[Instructions for the task]: Retype all of the entries that appear below, keeping them exactly as they are.

[Dataset entries]:
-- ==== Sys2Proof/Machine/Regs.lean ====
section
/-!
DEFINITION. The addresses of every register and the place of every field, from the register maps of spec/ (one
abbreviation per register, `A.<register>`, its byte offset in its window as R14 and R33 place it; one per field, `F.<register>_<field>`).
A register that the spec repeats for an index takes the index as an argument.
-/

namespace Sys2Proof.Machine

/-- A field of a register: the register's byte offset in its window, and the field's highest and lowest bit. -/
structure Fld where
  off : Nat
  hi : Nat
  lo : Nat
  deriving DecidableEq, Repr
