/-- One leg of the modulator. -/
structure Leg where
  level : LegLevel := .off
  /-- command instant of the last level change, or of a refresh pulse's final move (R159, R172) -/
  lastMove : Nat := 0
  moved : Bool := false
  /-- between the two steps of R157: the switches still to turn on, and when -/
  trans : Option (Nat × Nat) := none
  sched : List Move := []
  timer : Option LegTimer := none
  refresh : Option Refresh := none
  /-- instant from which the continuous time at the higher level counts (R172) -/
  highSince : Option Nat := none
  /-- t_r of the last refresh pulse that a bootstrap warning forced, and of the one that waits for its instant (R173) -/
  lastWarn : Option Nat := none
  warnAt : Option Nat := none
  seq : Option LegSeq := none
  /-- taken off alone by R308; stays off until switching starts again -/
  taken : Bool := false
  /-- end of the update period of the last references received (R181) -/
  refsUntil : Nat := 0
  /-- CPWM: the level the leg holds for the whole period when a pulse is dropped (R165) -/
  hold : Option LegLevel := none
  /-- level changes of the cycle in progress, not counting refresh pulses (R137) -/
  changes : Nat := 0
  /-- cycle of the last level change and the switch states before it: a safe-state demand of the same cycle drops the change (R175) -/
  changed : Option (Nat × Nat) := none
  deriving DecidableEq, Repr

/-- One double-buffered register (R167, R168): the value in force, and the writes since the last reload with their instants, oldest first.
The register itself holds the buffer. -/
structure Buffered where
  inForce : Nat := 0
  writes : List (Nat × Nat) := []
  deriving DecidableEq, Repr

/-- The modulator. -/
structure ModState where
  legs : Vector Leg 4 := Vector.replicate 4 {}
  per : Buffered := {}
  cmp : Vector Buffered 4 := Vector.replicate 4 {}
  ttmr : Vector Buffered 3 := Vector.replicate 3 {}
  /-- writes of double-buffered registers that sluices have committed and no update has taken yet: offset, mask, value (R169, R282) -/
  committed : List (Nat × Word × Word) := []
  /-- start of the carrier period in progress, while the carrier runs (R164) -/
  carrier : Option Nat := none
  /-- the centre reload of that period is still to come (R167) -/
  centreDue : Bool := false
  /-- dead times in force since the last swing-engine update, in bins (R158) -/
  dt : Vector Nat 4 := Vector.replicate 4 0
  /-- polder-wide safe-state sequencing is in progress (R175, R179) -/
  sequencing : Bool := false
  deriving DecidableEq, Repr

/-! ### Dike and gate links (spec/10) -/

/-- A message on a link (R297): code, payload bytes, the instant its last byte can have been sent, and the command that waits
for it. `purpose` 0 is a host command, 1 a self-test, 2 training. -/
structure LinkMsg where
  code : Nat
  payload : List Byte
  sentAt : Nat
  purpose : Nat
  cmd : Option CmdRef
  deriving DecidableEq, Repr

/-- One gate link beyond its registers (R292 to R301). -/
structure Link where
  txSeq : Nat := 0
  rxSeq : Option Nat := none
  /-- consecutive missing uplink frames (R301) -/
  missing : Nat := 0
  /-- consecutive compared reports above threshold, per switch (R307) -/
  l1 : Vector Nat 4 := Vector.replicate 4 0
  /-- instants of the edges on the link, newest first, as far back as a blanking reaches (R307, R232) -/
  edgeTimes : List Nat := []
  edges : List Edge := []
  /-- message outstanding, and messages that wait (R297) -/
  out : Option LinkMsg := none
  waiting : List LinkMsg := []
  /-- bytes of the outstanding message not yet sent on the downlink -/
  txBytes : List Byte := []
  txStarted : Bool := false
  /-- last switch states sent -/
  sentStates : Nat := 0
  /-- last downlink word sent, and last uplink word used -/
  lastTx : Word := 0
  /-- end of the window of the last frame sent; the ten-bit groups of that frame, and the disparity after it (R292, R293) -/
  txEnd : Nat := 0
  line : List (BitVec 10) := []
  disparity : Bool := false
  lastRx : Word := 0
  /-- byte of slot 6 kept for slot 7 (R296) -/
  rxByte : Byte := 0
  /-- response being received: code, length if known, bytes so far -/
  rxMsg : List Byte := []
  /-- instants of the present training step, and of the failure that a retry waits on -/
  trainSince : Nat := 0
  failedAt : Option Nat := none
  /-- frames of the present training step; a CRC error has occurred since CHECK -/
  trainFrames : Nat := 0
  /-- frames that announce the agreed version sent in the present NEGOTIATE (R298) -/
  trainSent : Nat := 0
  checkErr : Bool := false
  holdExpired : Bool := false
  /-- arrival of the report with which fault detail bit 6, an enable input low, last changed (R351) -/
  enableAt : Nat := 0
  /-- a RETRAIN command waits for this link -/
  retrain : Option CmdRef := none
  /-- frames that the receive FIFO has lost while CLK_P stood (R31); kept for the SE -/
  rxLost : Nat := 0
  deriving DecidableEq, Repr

[Response area]:
-- ==== Sys2Proof/Machine/Regs.lean ====
section
/-!
DEFINITION. The addresses of every register and the place of every field, from the register maps of spec/ (one
abbreviation per register, `A.<register>`, its byte offset in its window as R14 and R33 place it; one per field, `F.<register>_<field>`).
A register that the spec repeats for an index takes the index as an argument.
-/

namespace Sys2Proof.Machine

/-- A field of a register: the register's byte offset in its window, and the field's highest and lowest bit. -/
structure Fld where
  off : Nat
  hi : Nat
  lo : Nat
  deriving DecidableEq, Repr
/-- One leg of the modulator. -/
structure Leg where
  level : LegLevel := .off
  /-- command instant of the last level change, or of a refresh pulse's final move (R159, R172) -/
  lastMove : Nat := 0
  moved : Bool := false
  /-- between the two steps of R157: the switches still to turn on, and when -/
  trans : Option (Nat × Nat) := none
  sched : List Move := []
  timer : Option LegTimer := none
  refresh : Option Refresh := none
  /-- instant from which the continuous time at the higher level counts (R172) -/
  highSince : Option Nat := none
  /-- t_r of the last refresh pulse that a bootstrap warning forced, and of the one that waits for its instant (R173) -/
  lastWarn : Option Nat := none
  warnAt : Option Nat := none
  seq : Option LegSeq := none
  /-- taken off alone by R308; stays off until switching starts again -/
  taken : Bool := false
  /-- end of the update period of the last references received (R181) -/
  refsUntil : Nat := 0
  /-- CPWM: the level the leg holds for the whole period when a pulse is dropped (R165) -/
  hold : Option LegLevel := none
  /-- level changes of the cycle in progress, not counting refresh pulses (R137) -/
  changes : Nat := 0
  /-- cycle of the last level change and the switch states before it: a safe-state demand of the same cycle drops the change (R175) -/
  changed : Option (Nat × Nat) := none
  deriving DecidableEq, Repr

/-- One double-buffered register (R167, R168): the value in force, and the writes since the last reload with their instants, oldest first.
The register itself holds the buffer. -/
structure Buffered where
  inForce : Nat := 0
  writes : List (Nat × Nat) := []
  deriving DecidableEq, Repr

/-- The modulator. -/
structure ModState where
  legs : Vector Leg 4 := Vector.replicate 4 {}
  per : Buffered := {}
  cmp : Vector Buffered 4 := Vector.replicate 4 {}
  ttmr : Vector Buffered 3 := Vector.replicate 3 {}
  /-- writes of double-buffered registers that sluices have committed and no update has taken yet: offset, mask, value (R169, R282) -/
  committed : List (Nat × Word × Word) := []
  /-- start of the carrier period in progress, while the carrier runs (R164) -/
  carrier : Option Nat := none
  /-- the centre reload of that period is still to come (R167) -/
  centreDue : Bool := false
  /-- dead times in force since the last swing-engine update, in bins (R158) -/
  dt : Vector Nat 4 := Vector.replicate 4 0
  /-- polder-wide safe-state sequencing is in progress (R175, R179) -/
  sequencing : Bool := false
  deriving DecidableEq, Repr

/-! ### Dike and gate links (spec/10) -/

/-- A message on a link (R297): code, payload bytes, the instant its last byte can have been sent, and the command that waits
for it. `purpose` 0 is a host command, 1 a self-test, 2 training. -/
structure LinkMsg where
  code : Nat
  payload : List Byte
  sentAt : Nat
  purpose : Nat
  cmd : Option CmdRef
  deriving DecidableEq, Repr

/-- One gate link beyond its registers (R292 to R301). -/
structure Link where
  txSeq : Nat := 0
  rxSeq : Option Nat := none
  /-- consecutive missing uplink frames (R301) -/
  missing : Nat := 0
  /-- consecutive compared reports above threshold, per switch (R307) -/
  l1 : Vector Nat 4 := Vector.replicate 4 0
  /-- instants of the edges on the link, newest first, as far back as a blanking reaches (R307, R232) -/
  edgeTimes : List Nat := []
  edges : List Edge := []
  /-- message outstanding, and messages that wait (R297) -/
  out : Option LinkMsg := none
  waiting : List LinkMsg := []
  /-- bytes of the outstanding message not yet sent on the downlink -/
  txBytes : List Byte := []
  txStarted : Bool := false
  /-- last switch states sent -/
  sentStates : Nat := 0
  /-- last downlink word sent, and last uplink word used -/
  lastTx : Word := 0
  /-- end of the window of the last frame sent; the ten-bit groups of that frame, and the disparity after it (R292, R293) -/
  txEnd : Nat := 0
  line : List (BitVec 10) := []
  disparity : Bool := false
  lastRx : Word := 0
  /-- byte of slot 6 kept for slot 7 (R296) -/
  rxByte : Byte := 0
  /-- response being received: code, length if known, bytes so far -/
  rxMsg : List Byte := []
  /-- instants of the present training step, and of the failure that a retry waits on -/
  trainSince : Nat := 0
  failedAt : Option Nat := none
  /-- frames of the present training step; a CRC error has occurred since CHECK -/
  trainFrames : Nat := 0
  /-- frames that announce the agreed version sent in the present NEGOTIATE (R298) -/
  trainSent : Nat := 0
  checkErr : Bool := false
  holdExpired : Bool := false
  /-- arrival of the report with which fault detail bit 6, an enable input low, last changed (R351) -/
  enableAt : Nat := 0
  /-- a RETRAIN command waits for this link -/
  retrain : Option CmdRef := none
  /-- frames that the receive FIFO has lost while CLK_P stood (R31); kept for the SE -/
  rxLost : Nat := 0
  deriving DecidableEq, Repr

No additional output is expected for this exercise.